Marriott Sees Drop in Demand from Coronavirus, But Remains Optimistic
by Jessica Montevago /
Marriott International has about 90 properties closed in China due to the coronavirus outbreak, and is working on reopening hotels every day.
Marriott had 375 properties, with roughly 122,000 rooms, across Greater China at the end of 2019, representing 9% of its total global rooms. During the company’s earnings call, CEO Arne Sorenson cautioned that reopenings will be a slower process now.
“I think it's too soon to put much stock in this effort to reopen China because it's early and you still have schools closed and we don't really know exactly how this is going to come back,” Sorenson said. “But there is at least some hope, I suppose, that we've bottomed in China and maybe things will get a little bit better.”
Marriott began to see the impact of the coronavirus on business in mid-January, he said, with occupancy declines gradually, spreading from Wuhan to other markets in the Asia-Pacific region.

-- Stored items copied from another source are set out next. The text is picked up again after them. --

/-! ## A team changed -/

@[simp] theorem State.modTeam_time (s : State) (k n : Nat) (f : Team → Team) : (s.modTeam k n f).time = s.time := rfl
@[simp] theorem State.modTeam_skew (s : State) (k n : Nat) (f : Team → Team) : (s.modTeam k n f).skew = s.skew := rfl
@[simp] theorem State.modTeam_service (s : State) (k n : Nat) (f : Team → Team) : (s.modTeam k n f).service = s.service := rfl
@[simp] theorem State.modTeam_coreMap (s : State) (k n : Nat) (f : Team → Team) : (s.modTeam k n f).coreMap = s.coreMap := rfl
@[simp] theorem State.modTeam_sliceMap (s : State) (k n : Nat) (f : Team → Team) : (s.modTeam k n f).sliceMap = s.sliceMap := rfl
@[simp] theorem State.modTeam_suspects (s : State) (k n : Nat) (f : Team → Team) : (s.modTeam k n f).suspects = s.suspects := rfl
@[simp] theorem State.modTeam_startFailed (s : State) (k n : Nat) (f : Team → Team) : (s.modTeam k n f).startFailed = s.startFailed := rfl
@[simp] theorem State.modTeam_defects (s : State) (k n : Nat) (f : Team → Team) : (s.modTeam k n f).defects = s.defects := rfl
@[simp] theorem State.modTeam_firmwareOk (s : State) (k n : Nat) (f : Team → Team) : (s.modTeam k n f).firmwareOk = s.firmwareOk := rfl
@[simp] theorem State.modTeam_replacedRows (s : State) (k n : Nat) (f : Team → Team) : (s.modTeam k n f).replacedRows = s.replacedRows := rfl
@[simp] theorem State.modTeam_dramSpares (s : State) (k n : Nat) (f : Team → Team) : (s.modTeam k n f).dramSpares = s.dramSpares := rfl
@[simp] theorem State.modTeam_retrained (s : State) (k n : Nat) (f : Team → Team) : (s.modTeam k n f).retrained = s.retrained := rfl
@[simp] theorem State.modTeam_throttled (s : State) (k n : Nat) (f : Team → Team) : (s.modTeam k n f).throttled = s.throttled := rfl
@[simp] theorem State.modTeam_withhold (s : State) (k n : Nat) (f : Team → Team) : (s.modTeam k n f).withhold = s.withhold := rfl
@[simp] theorem State.modTeam_dies (s : State) (k n : Nat) (f : Team → Team) : (s.modTeam k n f).dies = s.dies := rfl
@[simp] theorem State.modTeam_dram (s : State) (k n : Nat) (f : Team → Team) : (s.modTeam k n f).dram = s.dram := rfl
@[simp] theorem State.modTeam_host (s : State) (k n : Nat) (f : Team → Team) : (s.modTeam k n f).host = s.host := rfl
@[simp] theorem State.modTeam_devNumber (s : State) (k n : Nat) (f : Team → Team) : (s.modTeam k n f).devNumber = s.devNumber := rfl
@[simp] theorem State.modTeam_slices (s : State) (k n : Nat) (f : Team → Team) : (s.modTeam k n f).slices = s.slices := rfl
@[simp] theorem State.modTeam_vfs (s : State) (k n : Nat) (f : Team → Team) : (s.modTeam k n f).vfs = s.vfs := rfl
@[simp] theorem State.modTeam_grids (s : State) (k n : Nat) (f : Team → Team) : (s.modTeam k n f).grids = s.grids := rfl
@[simp] theorem State.modTeam_graphs (s : State) (k n : Nat) (f : Team → Team) : (s.modTeam k n f).graphs = s.graphs := rfl
@[simp] theorem State.modTeam_reqs (s : State) (k n : Nat) (f : Team → Team) : (s.modTeam k n f).reqs = s.reqs := rfl
@[simp] theorem State.modTeam_msgs (s : State) (k n : Nat) (f : Team → Team) : (s.modTeam k n f).msgs = s.msgs := rfl
@[simp] theorem State.modTeam_replicaMsgs (s : State) (k n : Nat) (f : Team → Team) : (s.modTeam k n f).replicaMsgs = s.replicaMsgs := rfl
@[simp] theorem State.modTeam_flaws (s : State) (k n : Nat) (f : Team → Team) : (s.modTeam k n f).flaws = s.flaws := rfl
@[simp] theorem State.modTeam_channelErrors (s : State) (k n : Nat) (f : Team → Team) : (s.modTeam k n f).channelErrors = s.channelErrors := rfl
@[simp] theorem State.modTeam_sliceErrors (s : State) (k n : Nat) (f : Team → Team) : (s.modTeam k n f).sliceErrors = s.sliceErrors := rfl
@[simp] theorem State.modTeam_signals (s : State) (k n : Nat) (f : Team → Team) : (s.modTeam k n f).signals = s.signals := rfl
@[simp] theorem State.modTeam_invals (s : State) (k n : Nat) (f : Team → Team) : (s.modTeam k n f).invals = s.invals := rfl
@[simp] theorem State.modTeam_grants (s : State) (k n : Nat) (f : Team → Team) : (s.modTeam k n f).grants = s.grants := rfl
@[simp] theorem State.modTeam_routes (s : State) (k n : Nat) (f : Team → Team) : (s.modTeam k n f).routes = s.routes := rfl
@[simp] theorem State.modTeam_pfEvents (s : State) (k n : Nat) (f : Team → Team) : (s.modTeam k n f).pfEvents = s.pfEvents := rfl
@[simp] theorem State.modTeam_pfCommands (s : State) (k n : Nat) (f : Team → Team) : (s.modTeam k n f).pfCommands = s.pfCommands := rfl
@[simp] theorem State.modTeam_quanta (s : State) (k n : Nat) (f : Team → Team) : (s.modTeam k n f).quanta = s.quanta := rfl
@[simp] theorem State.modTeam_statuses (s : State) (k n : Nat) (f : Team → Team) : (s.modTeam k n f).statuses = s.statuses := rfl
@[simp] theorem State.modTeam_fresh (s : State) (k n : Nat) (f : Team → Team) : (s.modTeam k n f).fresh = s.fresh := rfl
@[simp] theorem State.modTeam_nextId (s : State) (k n : Nat) (f : Team → Team) : (s.modTeam k n f).nextId = s.nextId := rfl
@[simp] theorem State.modTeam_agenda (s : State) (k n : Nat) (f : Team → Team) : (s.modTeam k n f).agenda = s.agenda := rfl
@[simp] theorem State.modTeam_focus (s : State) (k n : Nat) (f : Team → Team) : (s.modTeam k n f).focus = s.focus := rfl

/-! ## A group changed -/

@[simp] theorem State.modGroup_time (s : State) (r : SplitRef) (f : Group → Group) : (s.modGroup r f).time = s.time := rfl
@[simp] theorem State.modGroup_skew (s : State) (r : SplitRef) (f : Group → Group) : (s.modGroup r f).skew = s.skew := rfl
@[simp] theorem State.modGroup_service (s : State) (r : SplitRef) (f : Group → Group) : (s.modGroup r f).service = s.service := rfl
@[simp] theorem State.modGroup_coreMap (s : State) (r : SplitRef) (f : Group → Group) : (s.modGroup r f).coreMap = s.coreMap := rfl
@[simp] theorem State.modGroup_sliceMap (s : State) (r : SplitRef) (f : Group → Group) : (s.modGroup r f).sliceMap = s.sliceMap := rfl
@[simp] theorem State.modGroup_suspects (s : State) (r : SplitRef) (f : Group → Group) : (s.modGroup r f).suspects = s.suspects := rfl
@[simp] theorem State.modGroup_startFailed (s : State) (r : SplitRef) (f : Group → Group) : (s.modGroup r f).startFailed = s.startFailed := rfl
@[simp] theorem State.modGroup_defects (s : State) (r : SplitRef) (f : Group → Group) : (s.modGroup r f).defects = s.defects := rfl
@[simp] theorem State.modGroup_firmwareOk (s : State) (r : SplitRef) (f : Group → Group) : (s.modGroup r f).firmwareOk = s.firmwareOk := rfl
@[simp] theorem State.modGroup_replacedRows (s : State) (r : SplitRef) (f : Group → Group) : (s.modGroup r f).replacedRows = s.replacedRows := rfl
@[simp] theorem State.modGroup_dramSpares (s : State) (r : SplitRef) (f : Group → Group) : (s.modGroup r f).dramSpares = s.dramSpares := rfl
@[simp] theorem State.modGroup_retrained (s : State) (r : SplitRef) (f : Group → Group) : (s.modGroup r f).retrained = s.retrained := rfl
@[simp] theorem State.modGroup_throttled (s : State) (r : SplitRef) (f : Group → Group) : (s.modGroup r f).throttled = s.throttled := rfl
@[simp] theorem State.modGroup_withhold (s : State) (r : SplitRef) (f : Group → Group) : (s.modGroup r f).withhold = s.withhold := rfl
@[simp] theorem State.modGroup_dies (s : State) (r : SplitRef) (f : Group → Group) : (s.modGroup r f).dies = s.dies := rfl
@[simp] theorem State.modGroup_dram (s : State) (r : SplitRef) (f : Group → Group) : (s.modGroup r f).dram = s.dram := rfl
@[simp] theorem State.modGroup_host (s : State) (r : SplitRef) (f : Group → Group) : (s.modGroup r f).host = s.host := rfl
@[simp] theorem State.modGroup_devNumber (s : State) (r : SplitRef) (f : Group → Group) : (s.modGroup r f).devNumber = s.devNumber := rfl
@[simp] theorem State.modGroup_slices (s : State) (r : SplitRef) (f : Group → Group) : (s.modGroup r f).slices = s.slices := rfl
@[simp] theorem State.modGroup_vfs (s : State) (r : SplitRef) (f : Group → Group) : (s.modGroup r f).vfs = s.vfs := rfl
@[simp] theorem State.modGroup_grids (s : State) (r : SplitRef) (f : Group → Group) : (s.modGroup r f).grids = s.grids := rfl
@[simp] theorem State.modGroup_graphs (s : State) (r : SplitRef) (f : Group → Group) : (s.modGroup r f).graphs = s.graphs := rfl
@[simp] theorem State.modGroup_reqs (s : State) (r : SplitRef) (f : Group → Group) : (s.modGroup r f).reqs = s.reqs := rfl
@[simp] theorem State.modGroup_msgs (s : State) (r : SplitRef) (f : Group → Group) : (s.modGroup r f).msgs = s.msgs := rfl
@[simp] theorem State.modGroup_replicaMsgs (s : State) (r : SplitRef) (f : Group → Group) : (s.modGroup r f).replicaMsgs = s.replicaMsgs := rfl
@[simp] theorem State.modGroup_flaws (s : State) (r : SplitRef) (f : Group → Group) : (s.modGroup r f).flaws = s.flaws := rfl
@[simp] theorem State.modGroup_channelErrors (s : State) (r : SplitRef) (f : Group → Group) : (s.modGroup r f).channelErrors = s.channelErrors := rfl
@[simp] theorem State.modGroup_sliceErrors (s : State) (r : SplitRef) (f : Group → Group) : (s.modGroup r f).sliceErrors = s.sliceErrors := rfl
@[simp] theorem State.modGroup_signals (s : State) (r : SplitRef) (f : Group → Group) : (s.modGroup r f).signals = s.signals := rfl
@[simp] theorem State.modGroup_invals (s : State) (r : SplitRef) (f : Group → Group) : (s.modGroup r f).invals = s.invals := rfl
@[simp] theorem State.modGroup_grants (s : State) (r : SplitRef) (f : Group → Group) : (s.modGroup r f).grants = s.grants := rfl
@[simp] theorem State.modGroup_routes (s : State) (r : SplitRef) (f : Group → Group) : (s.modGroup r f).routes = s.routes := rfl
@[simp] theorem State.modGroup_pfEvents (s : State) (r : SplitRef) (f : Group → Group) : (s.modGroup r f).pfEvents = s.pfEvents := rfl
@[simp] theorem State.modGroup_pfCommands (s : State) (r : SplitRef) (f : Group → Group) : (s.modGroup r f).pfCommands = s.pfCommands := rfl
@[simp] theorem State.modGroup_quanta (s : State) (r : SplitRef) (f : Group → Group) : (s.modGroup r f).quanta = s.quanta := rfl
@[simp] theorem State.modGroup_statuses (s : State) (r : SplitRef) (f : Group → Group) : (s.modGroup r f).statuses = s.statuses := rfl
@[simp] theorem State.modGroup_fresh (s : State) (r : SplitRef) (f : Group → Group) : (s.modGroup r f).fresh = s.fresh := rfl
@[simp] theorem State.modGroup_nextId (s : State) (r : SplitRef) (f : Group → Group) : (s.modGroup r f).nextId = s.nextId := rfl
@[simp] theorem State.modGroup_agenda (s : State) (r : SplitRef) (f : Group → Group) : (s.modGroup r f).agenda = s.agenda := rfl
@[simp] theorem State.modGroup_focus (s : State) (r : SplitRef) (f : Group → Group) : (s.modGroup r f).focus = s.focus := rfl
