theorem Team.freeBind_eq_some {t : Team} {e : Nat} (he : e < t.binds.length) (hu : (t.binds.getD e Binding.unbound).state = .unbound)
    (hlow : ∀ j, j < e → (t.binds.getD j Binding.unbound).state ≠ .unbound) : t.freeBind = some e := by
  rw [Team.freeBind, List.find?_range_eq_some]
  exact ⟨beq_iff_eq.2 hu, List.mem_range.2 he, fun j hj => by simpa using hlow j hj⟩

theorem Team.freeBind_eq_none {t : Team} (h : ∀ j, j < t.binds.length → (t.binds.getD j Binding.unbound).state ≠ .unbound) :
    t.freeBind = none := by
  rw [Team.freeBind, List.find?_range_eq_none]
  exact fun j hj => by simpa using h j hj

theorem Team.setBind_getD_self {t : Team} {e : Nat} (he : e < t.binds.length) (b d : Binding) : (t.setBind e b).binds.getD e d = b := by
  simp [Team.setBind, List.getD, he]

theorem Team.setBind_getD_ne (t : Team) {e j : Nat} (hj : j ≠ e) (b d : Binding) : (t.setBind e b).binds.getD j d = t.binds.getD j d := by
  simp [Team.setBind, List.getD, List.getElem?_set_ne hj.symm]

/-! ## Resident arrays -/

/-- An array makes room wherever one is resident. -/
theorem Partition.exists_victim {p : Partition} (h : p.arrays ≠ []) (time : Nat) : ∃ x ∈ p.arrays, p.victim time = some x := by
  unfold Partition.victim
  cases hf : p.arrays.find? fun a => !(p.using_.any fun u => u.1 == a && decide (time < u.2)) with
  | some x => exact ⟨x, List.mem_of_find?_eq_some hf, rfl⟩
  | none => exact ⟨p.arrays.head h, List.head_mem h, by simp [List.head?_eq_some_head h]⟩

@[simp] theorem Partition.load_getLast? (p : Partition) (a : Nat × Nat) (time : Nat) : (p.load a time).arrays.getLast? = some a := by
  simp [Partition.load]

theorem Partition.load_loads_ne {p : Partition} {a : Nat × Nat} {time : Nat} {x : (Nat × Nat) × Nat} (h : x ∈ (p.load a time).loads) :
    x.1 ≠ a := by
  simpa using (List.mem_filter.1 h).2

/-- R109: four arrays at most; where four others are resident one of them makes room. -/
theorem Partition.load_length_le {p : Partition} (h : p.arrays.length ≤ 4) (a : Nat × Nat) (time : Nat) :
    (p.load a time).arrays.length ≤ 4 := by
  have hothers := List.length_filter_le (· != a) p.arrays
  simp only [Partition.load, List.length_append, List.length_singleton]
  split
  · omega
  · rename_i hfull
    have hall : p.arrays.filter (· != a) = p.arrays := List.filter_eq_self.2 (List.length_filter_eq_length_iff.1 (by omega))
    obtain ⟨x, hx, hvictim⟩ := p.exists_victim (time := time) (by rintro hnil; simp [hnil] at hfull)
    have hdrop : ((p.arrays.filter fun y => some y != p.victim time).length) < p.arrays.length :=
      List.length_filter_lt_length_iff_exists.2 ⟨x, hx, by simp [hvictim]⟩
    rw [hall]
    omega

end Sys2Proof.Machine
end

section
/-!
SUPPORT. What the cam instructions do (07 R101, R102), case by case.
-/
namespace Sys2Proof.Machine

variable {o : Ops} {tm : Bool} {fmt : Fmt} {wel : Bool} {sin : PackFmt} {s : State} {c : Ctx} {e : Nat}

/-! ## CAMBIND -/

/-- CAMBIND's register operand passes its checks (R101): the tag, the alignment, the fixed part within the allocation. -/
def Ctx.PlacesImage (c : Ctx) (fmt : Fmt) : Prop :=
  c.uniA / 2 ^ 20 = 15 ∧ c.uniA % 128 = 0 ∧ c.uniA % 2 ^ 20 + fixedPart fmt ≤ c.team.kernel.scratch

/-- The binding that a CAMBIND puts into its entry. -/
def State.newBinding (s : State) (c : Ctx) (tm : Bool) (fmt : Fmt) (wel : Bool) (sin : PackFmt) : Binding :=
  { state := .binding, fmt := fmt, tm := tm, grp := c.r.grp, slot := c.o.d.camSlot, back := c.uniA % 2 ^ 20, wel := wel, sin := sin,
    reason := 0, failVa := 0, part := c.group.part, sid := c.r.split, freeing := false, tainted := false, waitFor := s.scratchOut c.r }

/-- The entry that a CAMBIND takes: the one of its slot in its scope, or else the lowest unbound one. -/
def Ctx.bindEntry (c : Ctx) (tm : Bool) : Option Nat := (c.team.entryOf c.r.grp c.o.d.camSlot tm).orElse fun _ => c.team.freeBind

theorem Ctx.PlacesImage.not_misplaced (h : c.PlacesImage fmt) :
    ¬(c.uniA / 2 ^ 20 ≠ 15 ∨ c.uniA % 128 ≠ 0 ∨ c.uniA % 2 ^ 20 + fixedPart fmt > c.team.kernel.scratch) := by
  obtain ⟨htag, halign, hroom⟩ := h
  exact not_or.2 ⟨fun hne => hne htag, not_or.2 ⟨fun hne => hne halign, Nat.not_lt.2 hroom⟩⟩

/-- The alignment of an offset is that of the address. -/
theorem offset_aligned_iff (a : Nat) : a % 2 ^ 20 % 128 = a % 128 := Nat.mod_mod_of_dvd a (by decide)

/-- CAMBIND is the check of its operand, then the choice of its entry. -/
theorem exec_cambind (h : s.Ready (.cambind o tm fmt wel sin) c) :
    exec (.cambind o tm fmt wel sin) s = .next (c.finish (
      if c.uniA / 2 ^ 20 ≠ 15 ∨ c.uniA % 128 ≠ 0 ∨ c.uniA % 2 ^ 20 + fixedPart fmt > c.team.kernel.scratch then .fault .access c.uniA none 0
      else if c.x = 0 then .ok s
      else
        match c.bindEntry tm with
        | none => .uniform (.camBind 1)
        | some e =>
          .ok ((s.dropEntry c.r.core c.r.team e).modTeam c.r.core c.r.team fun t => t.setBind e (s.newBinding c tm fmt wel sin)))).bump := by
  have ho : c.o = o := ctx?_ops h.ctx rfl
  have hs : c.s = s := (ctx?_cases h.ctx).2.1
  refine (issue_ready h _).trans ?_
  simp only [Bool.or_eq_true, decide_eq_true_eq, offset_aligned_iff, or_assoc, Ctx.any, Bool.not_eq_true', bne_eq_false_iff_eq, ← ho, ← hs]
  rfl

/-- The checks passed, a CAMBIND of some lane acts on the entry it takes, and on none where there is none. -/
theorem exec_cambind_placed (h : s.Ready (.cambind o tm fmt wel sin) c) (hp : c.PlacesImage fmt) (hx : c.x ≠ 0) :
    exec (.cambind o tm fmt wel sin) s = .next (c.finish (
      match c.bindEntry tm with
      | none => .uniform (.camBind 1)
      | some e => .ok ((s.dropEntry c.r.core c.r.team e).modTeam c.r.core c.r.team fun t => t.setBind e (s.newBinding c tm fmt wel sin)))).bump := by
  rw [exec_cambind h, if_neg hp.not_misplaced, if_neg hx]

theorem cambind_idle (h : s.Ready (.cambind o tm fmt wel sin) c) (hp : c.PlacesImage fmt) (hx : c.x = 0) :
    s.Acts (.cambind o tm fmt wel sin) c s [] true := by
  rw [State.Acts, exec_cambind h, if_neg hp.not_misplaced, if_pos hx]
  rfl

theorem cambind_binds (h : s.Ready (.cambind o tm fmt wel sin) c) (hp : c.PlacesImage fmt) (hx : c.x ≠ 0) (he : c.bindEntry tm = some e) :
    s.Acts (.cambind o tm fmt wel sin) c
      ((s.dropEntry c.r.core c.r.team e).modTeam c.r.core c.r.team fun t => t.setBind e (s.newBinding c tm fmt wel sin)) [] true := by
  rw [State.Acts, exec_cambind_placed h hp hx, he]
  rfl
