/-- No operation changes a byte outside the display memory, or a CRT controller register other than 0x0E and 0x0F
(20_memory.md R30; 42_cursor_protocol.md R101; 10_state.md R25). -/
def Obligations.DevicesOutsideTheProtocolUntouched : Prop :=
  ∀ (i : Instr) (s t : State), Mem.wf s.mem → exec i s = .next t →
    (∀ a, a < s.cfg.vgaBase ∨ s.cfg.vgaBase + 4000 ≤ a → Mem.read t.mem a = Mem.read s.mem a) ∧
    (∀ r, r ≠ 0x0E → r ≠ 0x0F → Mem.read t.crtcReg r = Mem.read s.crtcReg r)

/-- While the host passes `SETBG` only 0 to 7, attribute bit 7 stays clear on every platform R6 allows
(10_state.md R13; 70_reset_and_hazards.md R157; decision D29). -/
def Obligations.BlinkStaysClear : Prop :=
  ∀ (i : Instr) (s t : State), s.cfg.WellFormed → blink s.attr = false →
    (∀ color, i = .setbg color → color.toNat < 8) → exec i s = .next t → blink t.attr = false

/-! ### Cell and attribute operations -/

/-- `INIT` from any state: position (0, 0), the platform's default attribute, a push of offset 0 that leaves the hardware
cursor there, no cell accessed (40_display_cell_ops.md R70; 10_state.md R25; device model decision D19). -/
def Obligations.InitResult : Prop :=
  ∀ s : State, Mem.wf s.crtcReg →
    ∃ t, exec .init s = .next t ∧
      t = { s with
            x := 0#7
            y := 0#5
            attr := s.cfg.defaultAttr
            initDone := true
            crtcIdx := 0x0E#8
            crtcReg := t.crtcReg
            result := .nothing
            log := t.log } ∧
      t.events = s.events ++ pushEvents s.cfg 0#16 ∧ t.hwCursor = 0#16 ∧
      (∀ r, r ≠ 0x0E → r ≠ 0x0F → Mem.read t.crtcReg r = Mem.read s.crtcReg r)

/-- `WRCHAR byte` (40_display_cell_ops.md R71): the cell at the position gets the byte, whatever it is, under the current
attribute; no other byte of memory changes; then the position advances with wrap and is pushed. Out of range, in a state
that no run reaches, the inner write's result is discarded and the advance still happens. -/
def Obligations.WrcharResult : Prop :=
  ∀ (byte : Byte) (s : State), s.initDone = true → Mem.wf s.mem →
    (s.PositionInRange → ∃ t, exec (.wrchar byte) s = .next t ∧
      t = { s with
            x := t.x
            y := t.y
            mem := t.mem
            crtcIdx := t.crtcIdx
            crtcReg := t.crtcReg
            result := .nothing
            log := t.log } ∧
      t.cell (cellIndex s.y.toNat s.x.toNat) = cellOf s.attr byte ∧
      (∀ a, a ≠ cellAddr s.cfg (cellIndex s.y.toNat s.x.toNat) →
        a ≠ cellAddr s.cfg (cellIndex s.y.toNat s.x.toNat) + 1 → Mem.read t.mem a = Mem.read s.mem a) ∧
      (s.x.toNat < 79 → t.x.toNat = s.x.toNat + 1 ∧ t.y = s.y) ∧
      (s.x.toNat = 79 → s.y.toNat < 24 → t.x = 0#7 ∧ t.y.toNat = s.y.toNat + 1) ∧
      (s.x.toNat = 79 → s.y.toNat = 24 → t.x = 0#7 ∧ t.y = 0#5) ∧
      t.events = s.events ++
        .cellWrite (cellIndex s.y.toNat s.x.toNat) (cellOf s.attr byte) ::
          pushEvents s.cfg (BitVec.ofNat 16 (t.y.toNat * 80 + t.x.toNat))) ∧
    (¬s.PositionInRange → exec (.wrchar byte) s = exec .advance s) ∧
    decodeTableWord 32 (0x10000000 + byte.toNat) = some (.wrchar byte)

In February, RevPAR in Greater China declined almost 90%, versus the same period last year.
In the Asia-Pacific region outside Greater China, February RevPAR declined roughly 25%, year-over-year. Marriott had 412 properties with 100,000 rooms at year-end 2019, representing 7% of its total worldwide rooms.
February RevPAR in the Asia-Pacific region overall has been running down around 50% compared to February of last year. Outbound travelers from China in 2019 made up less than 1% of room nights in our system outside of Asia-Pacific and around 0.5 of 1% of room nights in North America.
Sorenson said Marriott has not seen a significant impact on overall demand outside of the Asia-Pacific region, but “the situation obviously remains fluid.”
In regards to the comparison to SARS, Sorenson said if you go back to 2003, Chinese annual outbound travel would have been less than 10 million trips a year. Last year, meanwhile, it was closer to 150 million China trips, so “the relevance of China to the rest of the world is dramatically different.”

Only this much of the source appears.